BEGIN

-- ==== Sys2Proof/Tests/Slice0.lean ====
section
/-! SUPPORT. Tests: ill-formed commands are refused, the manual's worked examples, and for every obligation with hypotheses a
state and operands that meet them (`witness_…`). -/
namespace Sys2Proof.Tests
open Sys2Proof.Machine
-- One theorem after the other: in parallel each waiting evaluation would hold a stack of its own.
set_option Elab.async false

/-- Fields take values. -/
def put (s : State) (l : List (Fld × Nat × Nat)) : State := l.foldl (fun s x => s.wr x.1 x.2.1 x.2.2) s

/-- A device that runs, with its host link up and its spillway ready. -/
def up : State :=
  put { State.reset with boot := { State.reset.boot with running := true, held := false, supplies := true, pcieUp := true, cxlUp := true } }
    [(Fld.spwStatusReady, 0, 1), (Fld.bootStatusHubReady, 0, 1), (Fld.bootStatusC0Ready, 0, 1), (Fld.bootStatusC1Ready, 0, 1),
     (Fld.bootStatusLocalDone, 0, 1), (Fld.mgmtStatusI3cReady, 0, 1), (Fld.mgmtStatusPcieReady, 0, 1)]

/-- The same with slice 1 active on basins 0 and 1, which are awake and its own, ring 8 enabled, and one memory range. -/
def busy : State :=
  (put up [(Fld.sliceStatusState, 1, 1), (Fld.sliceCtrlEnable, 1, 1), (Fld.sliceStatusState, 0, 1),
    (Fld.basinStateGated, 0, 0), (Fld.basinStateGated, 1, 0), (Fld.basinStateOwnerSlice, 0, 1), (Fld.basinStateOwnerSlice, 1, 1),
    (Fld.terraceStateMeshClockRun, 0, 1), (Fld.terraceStateHbm0Ready, 0, 1), (Fld.terraceStateHbm1Ready, 0, 1),
     (Fld.ringCtrlEnable, 8, 1), (Fld.memRangeBaseEnable, 8, 1), (Fld.memRangeLastLast, 8, 511)]
    |>.setReg .sliceBasins 1 3).setBasin 0 { tenant := 1, woken := true } |>.setBasin 1 { tenant := 1, woken := true }

/-- A command of ring 8 of slice 1. -/
def cmd (opcode target params : Nat) (phase : Phase) : Cmd :=
  { id := 1, ring := 8, slice := 1, opcode := opcode, target := target, tag := 0, digestEn := false, errorsOnly := false,
    params := params, phase := phase, step0 := 0, nondet0 := 0, begun := false, start := 0, sem := none, unit := 0, chain := 0,
    aux := [], flags := .none, outcomes := [], cyc := 0, hbmB := 0, cxlB := 0, aqdB := 0, hostB := 0, writes := [], outs := [],
    result := 0, faultAddr := none, task := 0, refused := none }

/-- The device with one dispatched command. -/
def holding (s : State) (c : Cmd) : State := { s with cmds := [c], nextCmd := 2 }

/-- A number with fields `(lowest bit, value)`. -/
def pk (l : List (Nat × Nat)) : Nat := l.foldl (fun n x => n + x.2 * 2 ^ x.1) 0

/-- The device with commands dispatched in order. -/
def held (s : State) (cs : List Cmd) : State := { s with cmds := cs, nextCmd := 100 }

/-- The non-zero bytes of a number of `n` bytes at `a`. -/
def bytesAt (a n v : Nat) : Tbl Byte := ((leBytes n v).zipIdx.map fun x => (a + x.2, x.1)).filter fun x => x.2 != 0


/-! ### Witnesses. With `dt = 0` the state after the passing of time is the state itself. -/

theorem advance_zero (s : State) : s.advance 0 = s := by cases s; simp [State.advance]

theorem witness_StepRunsTheFrontCommand : ({ up with pending := [.heartbeat 0 (.die 1)] } : State).pending = [.heartbeat 0 (.die 1)] := rfl

theorem witness_EmptyQueueIdles : up.pending = [] := by decide +kernel

theorem witness_RunsIffWellFormed :
    (Instr.heartbeat 0 (.basin 63)).wellFormed = true ∧ (Instr.heartbeat 0 (.basin 64)).wellFormed = false := by decide

theorem witness_StepKeepsOrder : busy.inOrder = true ∧ ∃ t, step { busy with pending := [.cxlLinkUp 5] } = .next t :=
  ⟨by decide +kernel, _, rfl⟩

theorem witness_RegistersHoldOnlyTheirBits : busy.inOrder = true := by decide +kernel

/-- SPW_CAP_STAMP, at 0xC00018, with its shadow empty and full, at both ends of the offsets of a read. -/
theorem witness_PairReadsUseTheShadow :
    RegName.isPair .spwCapStamp = true ∧ RegName.bits .spwCapStamp (· == .rc) = 0 ∧ RegName.spwCapStamp ≠ .capMeta ∧
    (Instr.lowWordRead 0 0xC00018 4).wellFormed = true ∧ up.live 0xC00018 ⟨.spwCapStamp, 0, 0⟩ = true ∧
    (Instr.highWordRead 0 0xC0001C 4).wellFormed = true ∧ up.live 0xC0001C ⟨.spwCapStamp, 0, 1⟩ = true ∧
    Tbl.find up.shadows (regKey .spwCapStamp 0) = none ∧
    Tbl.find ({ up with shadows := [(regKey .spwCapStamp 0, 1)] } : State).shadows (regKey .spwCapStamp 0) = some 1 ∧
    (Instr.lowWordRead 0 0xC00018 8).wellFormed = true := by decide +kernel

/-- SPW_CAP_INFO, whose count a read clears, as a word and as its last byte. -/
theorem witness_ReadsClearRcFields :
    up.inOrder = true ∧ RegName.width .spwCapInfo = 32 ∧ RegName.spwCapInfo ≠ .capMeta ∧ RegName.bits .spwCapInfo (· == .rc) ≠ 0 ∧
    (Instr.rcFieldRead 0 0xC00010 4).wellFormed = true ∧ (Instr.rcFieldRead 0 0xC00013 1).wellFormed = true ∧
    up.live 0xC00010 ⟨.spwCapInfo, 0, 0⟩ = true ∧ up.freshOf .spwCapInfo 0 = none ∧
    (up.bumpSat Fld.spwCapInfoCapCount 0).inOrder = true ∧ ((up.bumpSat Fld.spwCapInfoCapCount 0).freshOf .spwCapInfo 0).isSome = true := by
  decide +kernel

/-- SPW_STATUS (W1C), TOKRING_BASE (a pair) and SAVE_BASE 0, which has no bits. -/
theorem witness_WritesActByAccessCode :
    up.inOrder = true ∧
    (RegName.unconditioned .spwStatus = true ∧ RegName.width .spwStatus = 32 ∧ (Instr.registerWrite 0 0xC00000 4 8).wellFormed = true ∧
      regAt 0xC00000 = some ⟨.spwStatus, 0, 0⟩ ∧ (up.gatedAt 0xC00000).isNone = true ∧ bitAt (regMask .spwStatus 0) 3 = true) ∧
    (RegName.unconditioned .tokringBase = true ∧ RegName.isPair .tokringBase = true ∧
      (Instr.registerWrite 0 0x1008040 8 (2 ^ 64 - 1)).wellFormed = true ∧ regAt 0x1008040 = some ⟨.tokringBase, 0, 0⟩ ∧
      (up.gatedAt 0x1008040).isNone = true) ∧
    RegName.unconditioned .saveBase = true ∧ (Instr.registerWrite 0 16793856 8 1).wellFormed = true ∧
    regAt 16793856 = some ⟨.saveBase, 0, 0⟩ ∧ regMask .saveBase 0 = 0 := by decide +kernel

theorem witness_NarrowAndUnmappedAccesses :
    (Instr.registerWrite 0 0xC00002 3 1).wellFormed = false ∧ (Instr.registerWrite 0 0xC00001 3 1).wellFormed = true ∧ (Instr.registerWrite 0 0xC00000 2 1).wellFormed = true ∧
    regAt 0xDFFFFC = none ∧ up.windowWord 0xDFFFFC = none ∧ (up.gatedAt 0xDFFFFC).isNone = true ∧
    (Instr.registerWrite 0 0xDFFFFC 4 1).wellFormed = true ∧ (Instr.lowWordRead 0 0xDFFFFC 4).wellFormed = true := by decide +kernel

theorem witness_RecordsLeaveMemory :
    (∃ t, Does (.aqdRetry 0 1) up t) ∧ leavesMemory (.aqdRetry 0 1) = true ∧ (∃ t, Does (.heartbeat 0 (.die 0)) up t) ∧
    leavesRegisters (.heartbeat 0 (.die 0)) = true := ⟨⟨_, rfl⟩, rfl, ⟨_, rfl⟩, rfl⟩

/-- Basin 1 fenced (by its agent, item 0x90) and awake, all agents silent for 4,096 counts. -/
def fenced1 : State :=
  let s := { put busy [(Fld.basinStateFenced, 1, 1), (Fld.terraceStateMeshClockRun, 7, 1)] with time := { count64 := 64 * 4096 } }
  s.setItem 0x90 { fence := 1, effect := true }

theorem witness_LevelsComplete :
    (Ok (.heartbeat 0 (.terrace 7)) ∧ fenced1.tick1024 = true ∧ fenced1.agentOn (.terrace 7) = true) ∧
    (Ok (.heartbeatLoss 0 (.terrace 7)) ∧ fenced1.agentOn (.terrace 7) = true ∧ fenced1.agentFenced (.terrace 7) = false ∧ fenced1.beatLost (agentBeat (.terrace 7)) = true) ∧
    (Ok (.heartbeatLoss 0 (.die 1)) ∧ fenced1.agentOn (.die 1) = true ∧ fenced1.agentFenced (.die 1) = false ∧ fenced1.beatLost (agentBeat (.die 1)) = true) ∧
    (Ok (.dieHeartbeatLoss 0 1) ∧ fenced1.agentOn (.die 1) = true ∧ fenced1.beatLost (72 + 1) = true) ∧
    (Ok (.fenceEffect 0 0x90) ∧ (fenced1.item 0x90).effect = true) ∧
    (Ok (.fencedBasinGate 0 1) ∧ fenced1.fencedBasin 1 = true ∧ fenced1.gated 1 = false ∧ fenced1.idle 1 = true ∧
      fenced1.reserved 1 = false ∧ fenced1.gateListed 1 = false ∧ fenced1.underTest 1 = false) := by decide +kernel

/-- Counts 1,023 and 1,024, and the edges 4,095 and 4,096 counts after the heartbeat. -/
theorem witness_HeartbeatsAreCounted :
    Ok (.heartbeat 0 (.basin 0)) ∧ (∀ d, Agent.basin 0 ≠ .die d) ∧
    ({ busy with time := { count64 := 64 * 1023 } } : State).now % 1024 ≠ 0 ∧
    (∃ x : State, x = { busy with time := { count64 := 64 * 1024 } } ∧ x.now % 1024 = 0 ∧ x.agentOn (.basin 0) = true ∧
      ∃ t, Does (.heartbeat 0 (.basin 0)) x t ∧
        (t.advance (64 * 4095)).agentOn (.basin 0) = true ∧ (t.advance (64 * 4095)).agentFenced (.basin 0) = false ∧ (t.advance (64 * 4095)).now < x.now + 4096 ∧
        (t.advance (64 * 4096)).agentOn (.basin 0) = true ∧ (t.advance (64 * 4096)).agentFenced (.basin 0) = false ∧ x.now + 4096 ≤ (t.advance (64 * 4096)).now) := by
  refine ⟨by decide, by simp, by decide +kernel, _, rfl, by decide +kernel, by decide +kernel, _, rfl, ?_⟩
  decide +kernel

/-! ### Witnesses: anchored accumulation -/

/-- Two INT8 products. -/
def sumOfTwo : List Int := [(kgroup [(3, 5)] 8 8 127 127 12 1).1, (kgroup [(0xFF, 2), (1, 1)] 8 8 127 127 12 2).1]

theorem sumOfTwo_values : sumOfTwo.map (fun v => decide (v = nanWord)) = [false, false] ∧ sumOfTwo.map (fun v => decide (v = 0)) = [false, false] := by
  decide +kernel

theorem witness_FinitePoolWordsStayBelow :
    (∀ c, c ∈ sumOfTwo → ∃ ab fa fb sa sb A p, c = (kgroup ab fa fb sa sb A p).1) ∧ sumOfTwo.length ≤ 2 ^ 31 ∧ nanWord ∉ sumOfTwo := by
  refine ⟨?_, by decide, by decide +kernel⟩
  intro c hc
  simp only [sumOfTwo, List.mem_cons, List.not_mem_nil, or_false] at hc
  rcases hc with h | h <;> exact ⟨_, _, _, _, _, _, _, h⟩

theorem witness_AccumulationIsOrderFree :
    (∀ c, c ∈ sumOfTwo → ∃ ab fa fb sa sb A p, c = (kgroup ab fa fb sa sb A p).1) ∧ sumOfTwo.length ≤ 2 ^ 31 ∧
    sumOfTwo.Perm sumOfTwo.reverse ∧ (∃ as bs, sumOfTwo = as ++ bs ∧ as ≠ [] ∧ bs ≠ []) ∧
    [AccFlags.none, ⟨true, false, false, false⟩].Perm [⟨true, false, false, false⟩, AccFlags.none] :=
  ⟨witness_FinitePoolWordsStayBelow.1, by decide, (List.reverse_perm _).symm, ⟨[_], [_], rfl, by simp, by simp⟩, List.Perm.swap ..⟩

/-- A NaN and an infinity of E5M2. -/
theorem witness_SpecialOperandsGiveNan :
    (∃ c e, isNanEnc c e = true) ∧ (∃ c e, isInfEnc c e = true) ∧ nanWord ∈ [0, nanWord] :=
  ⟨⟨1, 0x7F, by decide +kernel⟩, ⟨1, 0x7C, by decide +kernel⟩, by decide +kernel⟩

theorem witness_ResiduesOfPoolWords :
    -(2 : Int) ^ 143 < -(2 ^ 143 - 1) ∧ (2 : Int) ^ 143 - 1 < 2 ^ 143 ∧ (0 : Int) ≠ nanWord ∧ (5 : Int) ≠ nanWord := by decide +kernel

END

*TASK DIRECTIONS*.
Your answer must be the count of lines in the data that contain "shadows", with no added words.

*RESPONSE BELOW*.
2